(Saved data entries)
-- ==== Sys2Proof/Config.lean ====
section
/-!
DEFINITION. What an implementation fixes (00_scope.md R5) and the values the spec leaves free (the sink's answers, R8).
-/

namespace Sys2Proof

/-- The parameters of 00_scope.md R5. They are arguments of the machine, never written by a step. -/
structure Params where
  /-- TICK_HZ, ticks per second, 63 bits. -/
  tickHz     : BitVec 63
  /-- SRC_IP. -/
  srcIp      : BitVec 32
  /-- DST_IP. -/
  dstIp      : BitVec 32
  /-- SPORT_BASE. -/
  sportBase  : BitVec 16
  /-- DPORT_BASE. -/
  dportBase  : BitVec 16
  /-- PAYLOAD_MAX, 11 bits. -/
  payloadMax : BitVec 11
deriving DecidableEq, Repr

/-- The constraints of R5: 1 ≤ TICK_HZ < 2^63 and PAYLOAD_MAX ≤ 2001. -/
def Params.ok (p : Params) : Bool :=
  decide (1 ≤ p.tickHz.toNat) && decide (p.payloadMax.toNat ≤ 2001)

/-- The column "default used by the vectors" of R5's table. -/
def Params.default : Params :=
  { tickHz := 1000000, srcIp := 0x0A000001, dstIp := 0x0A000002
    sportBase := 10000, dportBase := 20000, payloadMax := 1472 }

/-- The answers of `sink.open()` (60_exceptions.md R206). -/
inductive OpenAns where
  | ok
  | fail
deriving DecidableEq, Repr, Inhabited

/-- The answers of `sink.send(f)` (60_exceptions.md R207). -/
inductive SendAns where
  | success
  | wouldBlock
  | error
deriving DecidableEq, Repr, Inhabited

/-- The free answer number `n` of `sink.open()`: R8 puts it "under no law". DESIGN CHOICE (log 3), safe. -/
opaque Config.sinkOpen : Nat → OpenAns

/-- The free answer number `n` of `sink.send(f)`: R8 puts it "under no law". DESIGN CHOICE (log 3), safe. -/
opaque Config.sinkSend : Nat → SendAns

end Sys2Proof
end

> Work item
The answer must consist of every line in the records above that contains the word "CHOICE".

> Written response
/-- The free answer number `n` of `sink.open()`: R8 puts it "under no law". DESIGN CHOICE (log 3), safe. -/
/-- The free answer number `n` of `sink.send(f)`: R8 puts it "under no law". DESIGN CHOICE (log 3), safe. -/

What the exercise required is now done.